そうだと返事をすると、畏まり化け狐退治に協力してくれと懇願する熊公。
熊の態度に釣られる様にそこに居た動物達全員でオラに懇願してくる。
・・・仕方ねぇなぁ・・・
オラ…頼まれごとにはホント弱いだよ…
全くおっとうは…と言いたげに勘太郎が睨んで来るけんど、真剣に懇願されたら嫌とは言えねぇだよ。
それに、人間にも危害が及ぶとあっては見捨てる訳にはいかねぇし、これを解決して村人に恩を売っておくのも有りだべさ。
ポン吉の話しでは、化け狐は決まって満月と新月の夜に襲撃して来るとの事。
満月迄後3日か…山神様の所に行って地丸さ借りるにも時間が掛か理過ぎて間に合わねぇだ。
こんな時、地丸さ借りれたら良いだがあの姿では混乱を招くだけだし…
考え込んでしまったオラに騒児が話しかける。
騒児の話では、地丸は3体の魔犬の集合体である為に分離させてそれぞれが独自に行動可能だ。

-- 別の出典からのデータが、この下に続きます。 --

-- ==== Sys2Proof/Machine/Units.lean ====
section
/-! DEFINITION. Equipment arbiter: grants, releases, proving, feedback, guards, STOP, locks
(spec/07_pumps_and_blower.md). -/

namespace Sys2Proof.Machine

/-! ### Units and their states -/

def pumpUnit : PumpId → UnitId
  | .p1 => .p1
  | .p2 => .p2

def otherPump : PumpId → PumpId
  | .p1 => .p2
  | .p2 => .p1

/-- The kind of a unit. -/
def unitKind : UnitId → UnitKind
  | .p1 | .p2 => .pump
  | .bl => .blower

def unitsOf : UnitKind → List UnitId
  | .pump => [.p1, .p2]
  | .blower => [.bl]

/-- R136: run output, on in PROVING and RUNNING. -/
def UnitState.runOn (x : UnitState) : Bool :=
  match x with
  | .proving .. | .running _ => true
  | _ => false

/-- The run output at the terminals: off without supply and in reset (R184, 8.12). -/
def Part.runOutput (p : Part) (u : UnitId) : Bool := p.live && (p.unit u).state.runOn

/-- Granted lane (R136). -/
def UnitState.lane (x : UnitState) : Option LaneId :=
  match x with
  | .allocated l | .proving l _ | .running l => some l
  | _ => none

/-- Outside FAILED and LOCKED (Table 7-2). -/
def UnitState.usable (x : UnitState) : Bool :=
  match x with
  | .failed _ | .locked => false
  | _ => true

/-- R141: the feedback reading of an input level. -/
def feedbackOf (pol : Polarity) (level : Level) : Feedback :=
  match pol, level with
  | .energised, .energised | .deEnergised, .deEnergised => .running
  | .energised, .deEnergised | .deEnergised, .energised => .stopped

def Part.feedback (p : Part) (u : UnitId) : Feedback := feedbackOf (p.plant.polarity.get u) (p.unit u).input

def Part.proveTime (p : Part) (u : UnitId) : Nat :=
  match unitKind u with
  | .pump => p.plant.pumpProve
  | .blower => p.plant.blowerProve

def Part.guardTime (p : Part) (u : UnitId) : Nat :=
  match unitKind u with
  | .pump => p.plant.pumpGuard
  | .blower => p.plant.blowerGuard

/-- Some unit of the kind is outside FAILED and LOCKED (R69, R116). -/
def Part.kindUsable (p : Part) (k : UnitKind) : Bool := (unitsOf k).any fun u => (p.unit u).state.usable

/-- The unit's state written; timers that ran in another state no longer fall. -/
def Part.setUnit (p : Part) (u : UnitId) (x : UnitState) : Part :=
  ((p.putUnit u { p.unit u with state := x }).cancel (.proveExpiry u)).cancel (.guardEnd u)

/-- R148: EQUIPMENT, with the state the unit now has. -/
def Part.reportEquipment (p : Part) (u : UnitId) (e : EquipmentEvent) (before : UnitState) : Part :=
  let now := (p.unit u).state
  let fail := match now with
    | .failed c => some c
    | _ => none
  p.report (.equipment u e now before before.lane fail (p.feedback u))

/-- R145: a unit notice goes to both lanes and to the scheduler. -/
def Part.tellNews (p : Part) (u : UnitId) (n : UnitNews) : Part :=
  p.raiseAll [.laneUnitNews .a u n, .laneUnitNews .b u n, .schedulerUnitNews u n]

/-! ### Grants (R137, R138) -/

def Part.waiting (p : Part) : UnitKind → List LaneId
  | .pump => p.arb.pumpWait
  | .blower => p.arb.blowerWait

def Part.setWaiting (p : Part) (k : UnitKind) (ls : List LaneId) : Part :=
  match k with
  | .pump => { p with arb := { p.arb with pumpWait := ls } }
  | .blower => { p with arb := { p.arb with blowerWait := ls } }

/-- The unit is ALLOCATED to the lane, the duty pointer moves off a granted pump it names, and the lane is told; it
records the grant by LANE_GRANT (log 12). -/
def Part.grant (p : Part) (u : UnitId) (l : LaneId) : Part :=
  let p := p.setUnit u (.allocated l)
  let p := if pumpUnit p.arb.duty = u then { p with arb := { p.arb with duty := otherPump p.arb.duty } } else p
  p.raise (.grant l u)

/-- Units of a kind in the order they are offered: the duty pump first. -/
def Part.offered (p : Part) : UnitKind → List UnitId
  | .pump => [pumpUnit p.arb.duty, pumpUnit (otherPump p.arb.duty)]
  | .blower => [.bl]

/-- R137: a lane asks for a unit of a kind. -/
def Part.requestUnit (p : Part) (l : LaneId) (k : UnitKind) : Part :=
  let wait := p.waiting k
  if wait.contains l then p
  else
    match wait, (p.offered k).find? (fun u => (p.unit u).state == .available) with
    | [], some u => p.grant u l
    | _, _ => p.setWaiting k (wait ++ [l])

/-- R138: a unit just AVAILABLE goes to the lane at the head of its wait list. -/
def Part.serveWait (p : Part) (u : UnitId) : Part :=
  match p.waiting (unitKind u) with
  | l :: rest => (p.setWaiting (unitKind u) rest).grant u l
  | [] => p

/-- R138, R145: the unit becomes AVAILABLE, the wait list is served, the notices are sent. -/
def Part.freeUnit (p : Part) (u : UnitId) : Part :=
  ((p.setUnit u .available).serveWait u).tellNews u .available

/-- A unit stopped: into GUARD, or AVAILABLE with a guard of 0 (R139, R144). -/
def Part.stopUnit (p : Part) (u : UnitId) : Part :=
  let g := p.guardTime u
  if g = 0 then p.freeUnit u else p.setUnit u (.guarded (secondsOn p.clock g))

/-- R139: the lane releases its grant of the unit; without one there is no effect. -/
def Part.releaseUnit (p : Part) (l : LaneId) (u : UnitId) : Part :=
  let p := p.cancel (.grant l u)
  match (p.unit u).state with
  | .allocated m => if m = l then p.freeUnit u else p
  | .proving m _ | .running m => if m = l then p.stopUnit u else p
  | _ => p

/-- The lane's request leaves the wait list of a kind. -/
def Part.withdrawRequest (p : Part) (l : LaneId) (k : UnitKind) : Part :=
  p.setWaiting k ((p.waiting k).filter (· != l))

/-! ### Starting, proving, feedback (R140 to R142) -/

/-- The unit is proven: RUNNING, reported, lane told. -/
def Part.proveUnit (p : Part) (u : UnitId) : Part :=
  match (p.unit u).state with
  | .proving l e =>
    ((p.setUnit u (.running l)).reportEquipment u .proven (.proving l e)).raise (.proven l u)
  | _ => p

/-- R140: the lane asks to start a unit it holds in ALLOCATED; not taken while STOP is asserted. -/
def Part.startUnit (p : Part) (l : LaneId) (u : UnitId) : Part :=
  if (p.unit u).state = .allocated l ∧ !p.stopAsserted then
    let p := p.setUnit u (.proving l (secondsOn p.clock (p.proveTime u)))
    if p.feedback u = .running then p.proveUnit u else p
  else p

/-- R140: the prove expiry falls on a unit still in PROVING. -/
def Part.proveFails (p : Part) (u : UnitId) : Part :=
  match (p.unit u).state with
  | .proving l e =>
    let p := (p.setUnit u (.failed .prove)).reportEquipment u .proveFailed (.proving l e)
    (p.raise (.proveFailed l u)).tellNews u .failed
  | _ => p

/-- R142: the unit trips. -/
def Part.tripUnit (p : Part) (u : UnitId) : Part :=
  match (p.unit u).state with
  | .running l =>
    let p := (p.setUnit u (.failed .trip)).reportEquipment u .tripped (.running l)
    (p.raise (.tripped l u)).tellNews u .failed
  | _ => p

/-- R141, Table 7-3: the feedback reading has changed to what it now is. -/
def Part.feedbackActs (p : Part) (u : UnitId) : Part :=
  match p.feedback u, (p.unit u).state with
  | .running, .proving .. => p.proveUnit u
  | .running, .running _ => p
  | .running, x => p.reportEquipment u .feedbackUnexpected x
  | .stopped, .running _ => p.tripUnit u
  | .stopped, _ => p

/-- R141: the filtered input is taken at a level; the level it stands at already is no change. -/
def Part.takeFeedback (p : Part) (u : UnitId) (level : Level) : Part :=
  if (p.unit u).input = level then p
  else (p.putUnit u { p.unit u with input := level }).feedbackActs u

/-- R143: the restart guard ends. -/
def Part.guardEnds (p : Part) (u : UnitId) : Part :=
  match (p.unit u).state with
  | .guarded _ => p.freeUnit u
  | _ => p

/-! ### STOP (R144) -/

/-- A lane's record loses the grant of a unit (R139). -/
def Wash.dropUnit (w : Wash) (u : UnitId) : Wash :=
  match u with
  | .p1 => if w.pump = some .p1 then { w with pump := none } else w
  | .p2 => if w.pump = some .p2 then { w with pump := none } else w
  | .bl => { w with blower := false }

/-- R144 for one unit. STOPPED is reported before the wait list is served, with new state GUARD or AVAILABLE
(Table 7-5); the lane's record of the grant is cleared with it (log 13). -/
def Part.stopByLine (p : Part) (u : UnitId) : Part :=
  let before := (p.unit u).state
  match before with
  | .proving l _ | .running l =>
    let p := p.modWash l fun w => w.dropUnit u
    let g := p.guardTime u
    if g = 0 then
      let p := (p.setUnit u .available).reportEquipment u .stopped before
      (p.serveWait u).tellNews u .available
    else (p.setUnit u (.guarded (secondsOn p.clock g))).reportEquipment u .stopped before
  | _ => p

/-! ### Host actions (R146, R147) -/

/-- R146 LOCK in AVAILABLE, GUARD or FAILED. -/
def Part.lockUnit (p : Part) (u : UnitId) : Part :=
  ((p.setUnit u .locked).reportEquipment u .locked (p.unit u).state).tellNews u .locked

/-- R146 UNLOCK, R147 RESET_FAULT: AVAILABLE, wait list served, reported with the state it then has (Table 7-5). -/
def Part.restoreUnit (p : Part) (u : UnitId) (e : EquipmentEvent) : Part :=
  let before := (p.unit u).state
  (((p.setUnit u .available).serveWait u).reportEquipment u e before).tellNews u .available

/-- What GET_EQUIPMENT reads of a unit (R149). -/
def Part.viewUnit (p : Part) (u : UnitId) : UnitView :=
  let x := (p.unit u).state
  { state := x
    runOutput := x.runOn
    proveLeft := match x with
      | .proving _ e => some (e - p.clock)
      | _ => none
    guardLeft := match x with
      | .guarded e => some (e - p.clock)
      | _ => none
    feedback := p.feedback u }

end Sys2Proof.Machine
end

然し、雨土山頂上付近に張られた結界は迷いの結界と言われる結界で地丸の鼻を持ってしても通り抜けるのは不可能な程の強力な結界との事。
登山する時は美代が協力してくれただが、下山する時はどお歩いたか正直言って思い出せねぇが気が付いたら雨無村側の祠の前に居ただよ。
地丸は山神様の傍を離れられないのは間違いないのだけんど、1度たりともあの結界を通り抜けた事はないそうだ。
では、どおやって呼ぶ事が出来る?と言うか、何で騒児は今でも山神様と話をする事が出来ているだ?
これについての回答は
「此処にいるオイラは分裂体なんだよ♪本体は山神様の傍にいるから五平が何処で何をしているかは筒抜けなんだよ♪」
…だそうだ…
要はオラと勘太郎は山神様に監視されていると云う事だな。
まぁ、当然と言えば当然の事なのだろうな。
話を戻す。
兎に角、難しい事は解んねぇだが、オラがあの結界を通り抜けた事により、結界内に道が出来た。
地丸はその道とオラと勘太郎の臭いを嗅ぐ事により通り抜けて此処へ来る事が可能だと言う事らしい。